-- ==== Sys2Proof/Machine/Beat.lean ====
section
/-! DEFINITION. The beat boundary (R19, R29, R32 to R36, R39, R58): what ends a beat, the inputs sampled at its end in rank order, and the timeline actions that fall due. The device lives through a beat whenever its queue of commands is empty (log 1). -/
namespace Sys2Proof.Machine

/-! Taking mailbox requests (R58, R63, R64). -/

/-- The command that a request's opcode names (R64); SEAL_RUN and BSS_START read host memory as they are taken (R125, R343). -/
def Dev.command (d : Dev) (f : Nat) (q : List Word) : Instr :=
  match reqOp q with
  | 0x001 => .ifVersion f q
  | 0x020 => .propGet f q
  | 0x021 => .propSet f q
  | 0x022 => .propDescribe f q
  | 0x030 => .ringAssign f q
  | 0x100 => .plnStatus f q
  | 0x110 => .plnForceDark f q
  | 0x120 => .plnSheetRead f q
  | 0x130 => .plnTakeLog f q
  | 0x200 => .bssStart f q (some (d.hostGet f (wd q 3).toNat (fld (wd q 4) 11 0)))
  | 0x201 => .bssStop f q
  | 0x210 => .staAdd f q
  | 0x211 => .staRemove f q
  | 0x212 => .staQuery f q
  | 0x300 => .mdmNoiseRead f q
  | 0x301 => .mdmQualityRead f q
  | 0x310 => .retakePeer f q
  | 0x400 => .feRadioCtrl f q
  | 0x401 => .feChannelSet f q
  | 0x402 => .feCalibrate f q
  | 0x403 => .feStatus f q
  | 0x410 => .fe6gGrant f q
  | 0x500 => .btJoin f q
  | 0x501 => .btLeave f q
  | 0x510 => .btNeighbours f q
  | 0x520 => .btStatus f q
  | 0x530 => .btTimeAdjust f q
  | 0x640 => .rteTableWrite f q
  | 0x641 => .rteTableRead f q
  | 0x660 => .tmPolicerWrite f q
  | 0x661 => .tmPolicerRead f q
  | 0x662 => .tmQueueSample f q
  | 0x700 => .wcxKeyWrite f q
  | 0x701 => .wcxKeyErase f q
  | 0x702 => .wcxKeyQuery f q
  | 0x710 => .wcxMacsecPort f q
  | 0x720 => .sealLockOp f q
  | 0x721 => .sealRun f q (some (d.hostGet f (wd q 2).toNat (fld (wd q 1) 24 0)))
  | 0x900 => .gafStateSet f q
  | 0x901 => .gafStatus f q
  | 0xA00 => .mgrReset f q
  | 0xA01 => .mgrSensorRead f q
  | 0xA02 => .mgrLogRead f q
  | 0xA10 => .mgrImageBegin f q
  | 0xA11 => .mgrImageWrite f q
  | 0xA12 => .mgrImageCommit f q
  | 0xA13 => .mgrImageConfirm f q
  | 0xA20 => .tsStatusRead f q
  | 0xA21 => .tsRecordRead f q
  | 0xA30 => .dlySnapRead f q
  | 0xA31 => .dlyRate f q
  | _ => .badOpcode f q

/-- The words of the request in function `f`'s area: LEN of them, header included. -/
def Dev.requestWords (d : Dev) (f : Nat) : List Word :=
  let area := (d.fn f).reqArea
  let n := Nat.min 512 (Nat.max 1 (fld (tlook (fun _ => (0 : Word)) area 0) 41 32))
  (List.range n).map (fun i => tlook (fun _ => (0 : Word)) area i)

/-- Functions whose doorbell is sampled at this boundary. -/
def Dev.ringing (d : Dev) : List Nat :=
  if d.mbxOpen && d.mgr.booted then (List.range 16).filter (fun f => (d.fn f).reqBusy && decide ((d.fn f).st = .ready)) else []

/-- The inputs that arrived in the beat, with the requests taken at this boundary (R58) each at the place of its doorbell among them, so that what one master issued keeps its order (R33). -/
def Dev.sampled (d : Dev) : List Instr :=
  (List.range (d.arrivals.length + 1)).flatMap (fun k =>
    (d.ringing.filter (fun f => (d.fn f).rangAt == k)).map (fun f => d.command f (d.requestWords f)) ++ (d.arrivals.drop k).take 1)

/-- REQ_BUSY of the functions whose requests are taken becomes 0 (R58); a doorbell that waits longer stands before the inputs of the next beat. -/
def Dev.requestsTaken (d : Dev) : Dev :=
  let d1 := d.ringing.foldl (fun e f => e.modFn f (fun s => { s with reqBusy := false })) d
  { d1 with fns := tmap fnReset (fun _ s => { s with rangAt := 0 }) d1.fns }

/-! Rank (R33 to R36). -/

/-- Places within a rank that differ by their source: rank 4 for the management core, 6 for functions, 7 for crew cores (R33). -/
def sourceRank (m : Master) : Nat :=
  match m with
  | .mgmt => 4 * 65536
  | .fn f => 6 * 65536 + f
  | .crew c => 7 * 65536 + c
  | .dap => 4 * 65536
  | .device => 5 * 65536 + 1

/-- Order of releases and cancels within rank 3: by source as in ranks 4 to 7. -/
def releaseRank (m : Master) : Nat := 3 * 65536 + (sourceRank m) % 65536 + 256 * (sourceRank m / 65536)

------------------------------------------------------------

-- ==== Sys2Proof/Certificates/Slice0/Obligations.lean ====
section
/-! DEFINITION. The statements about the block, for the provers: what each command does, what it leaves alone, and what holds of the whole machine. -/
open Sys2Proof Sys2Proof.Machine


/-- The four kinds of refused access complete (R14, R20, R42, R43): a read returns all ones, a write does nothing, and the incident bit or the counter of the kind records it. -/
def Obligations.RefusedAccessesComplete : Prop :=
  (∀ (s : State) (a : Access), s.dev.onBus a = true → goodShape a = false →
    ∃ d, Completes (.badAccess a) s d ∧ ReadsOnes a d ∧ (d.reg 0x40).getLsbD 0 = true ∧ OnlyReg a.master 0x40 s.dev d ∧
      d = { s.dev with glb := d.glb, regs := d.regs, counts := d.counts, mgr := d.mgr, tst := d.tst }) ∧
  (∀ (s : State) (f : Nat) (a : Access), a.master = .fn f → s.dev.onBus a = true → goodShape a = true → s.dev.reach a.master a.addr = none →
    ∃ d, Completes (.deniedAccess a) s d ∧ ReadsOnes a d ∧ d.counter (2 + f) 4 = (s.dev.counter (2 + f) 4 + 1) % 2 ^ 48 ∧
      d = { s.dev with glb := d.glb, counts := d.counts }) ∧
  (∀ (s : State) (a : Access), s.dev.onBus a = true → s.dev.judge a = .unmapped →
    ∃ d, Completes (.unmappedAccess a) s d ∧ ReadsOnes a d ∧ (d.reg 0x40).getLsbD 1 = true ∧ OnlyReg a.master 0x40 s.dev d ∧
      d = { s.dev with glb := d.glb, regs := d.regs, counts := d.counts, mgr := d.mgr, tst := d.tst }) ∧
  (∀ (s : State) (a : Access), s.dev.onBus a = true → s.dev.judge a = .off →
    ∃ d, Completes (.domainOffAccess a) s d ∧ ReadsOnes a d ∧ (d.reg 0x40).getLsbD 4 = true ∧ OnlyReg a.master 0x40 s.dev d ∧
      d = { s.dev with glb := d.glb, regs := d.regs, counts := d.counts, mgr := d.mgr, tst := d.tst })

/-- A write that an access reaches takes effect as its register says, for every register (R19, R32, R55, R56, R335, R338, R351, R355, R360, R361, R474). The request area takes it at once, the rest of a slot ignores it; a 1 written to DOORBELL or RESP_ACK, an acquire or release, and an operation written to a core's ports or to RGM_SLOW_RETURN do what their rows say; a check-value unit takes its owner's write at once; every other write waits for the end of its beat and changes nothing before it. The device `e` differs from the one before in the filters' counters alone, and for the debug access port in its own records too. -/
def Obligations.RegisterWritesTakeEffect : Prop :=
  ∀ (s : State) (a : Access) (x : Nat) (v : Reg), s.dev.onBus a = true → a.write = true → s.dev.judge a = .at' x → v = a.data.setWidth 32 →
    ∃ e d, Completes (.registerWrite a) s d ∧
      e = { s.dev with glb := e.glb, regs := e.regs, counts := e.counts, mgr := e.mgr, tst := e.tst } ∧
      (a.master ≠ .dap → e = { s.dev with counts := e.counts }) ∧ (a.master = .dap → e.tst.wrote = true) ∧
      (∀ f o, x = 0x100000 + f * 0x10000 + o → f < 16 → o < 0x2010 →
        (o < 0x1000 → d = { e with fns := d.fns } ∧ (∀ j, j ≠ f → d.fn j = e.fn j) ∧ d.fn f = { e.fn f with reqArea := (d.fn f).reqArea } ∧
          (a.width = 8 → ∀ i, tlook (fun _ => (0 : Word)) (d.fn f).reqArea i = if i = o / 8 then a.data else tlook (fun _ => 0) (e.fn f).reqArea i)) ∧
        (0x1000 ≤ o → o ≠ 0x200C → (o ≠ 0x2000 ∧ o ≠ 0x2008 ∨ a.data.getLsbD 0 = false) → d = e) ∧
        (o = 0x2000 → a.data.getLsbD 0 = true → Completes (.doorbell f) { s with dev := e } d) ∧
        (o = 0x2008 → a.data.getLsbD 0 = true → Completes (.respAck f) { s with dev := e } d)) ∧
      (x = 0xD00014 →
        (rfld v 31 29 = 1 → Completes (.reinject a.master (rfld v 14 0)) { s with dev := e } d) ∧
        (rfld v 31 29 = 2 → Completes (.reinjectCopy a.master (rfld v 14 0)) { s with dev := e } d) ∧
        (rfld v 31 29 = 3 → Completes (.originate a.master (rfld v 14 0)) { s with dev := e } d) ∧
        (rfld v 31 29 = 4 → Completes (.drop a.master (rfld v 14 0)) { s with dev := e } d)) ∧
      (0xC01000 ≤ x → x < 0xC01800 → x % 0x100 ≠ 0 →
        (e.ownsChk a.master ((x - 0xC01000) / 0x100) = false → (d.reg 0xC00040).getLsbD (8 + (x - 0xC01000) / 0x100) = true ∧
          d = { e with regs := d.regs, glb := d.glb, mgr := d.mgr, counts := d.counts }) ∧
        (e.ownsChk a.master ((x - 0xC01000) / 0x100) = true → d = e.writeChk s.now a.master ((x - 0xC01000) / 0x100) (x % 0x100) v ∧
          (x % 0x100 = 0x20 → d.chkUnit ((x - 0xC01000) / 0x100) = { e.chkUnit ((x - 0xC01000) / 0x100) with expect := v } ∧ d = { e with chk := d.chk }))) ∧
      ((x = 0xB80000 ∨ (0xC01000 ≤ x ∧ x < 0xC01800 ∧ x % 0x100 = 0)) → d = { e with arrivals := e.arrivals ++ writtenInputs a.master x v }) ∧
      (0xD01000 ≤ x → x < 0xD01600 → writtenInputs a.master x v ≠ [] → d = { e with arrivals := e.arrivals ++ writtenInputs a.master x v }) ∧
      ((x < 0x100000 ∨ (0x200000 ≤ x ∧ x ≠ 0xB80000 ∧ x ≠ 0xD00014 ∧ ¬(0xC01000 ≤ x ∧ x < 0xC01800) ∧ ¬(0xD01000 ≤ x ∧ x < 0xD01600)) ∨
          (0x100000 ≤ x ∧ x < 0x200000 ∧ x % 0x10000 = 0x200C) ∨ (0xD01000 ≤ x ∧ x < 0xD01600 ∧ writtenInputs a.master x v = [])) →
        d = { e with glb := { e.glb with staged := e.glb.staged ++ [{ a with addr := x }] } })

------------------------------------------------------------

**Work task**: State the number of lines in the records that hold the string "then", and add nothing.

**Exercise solution**: 2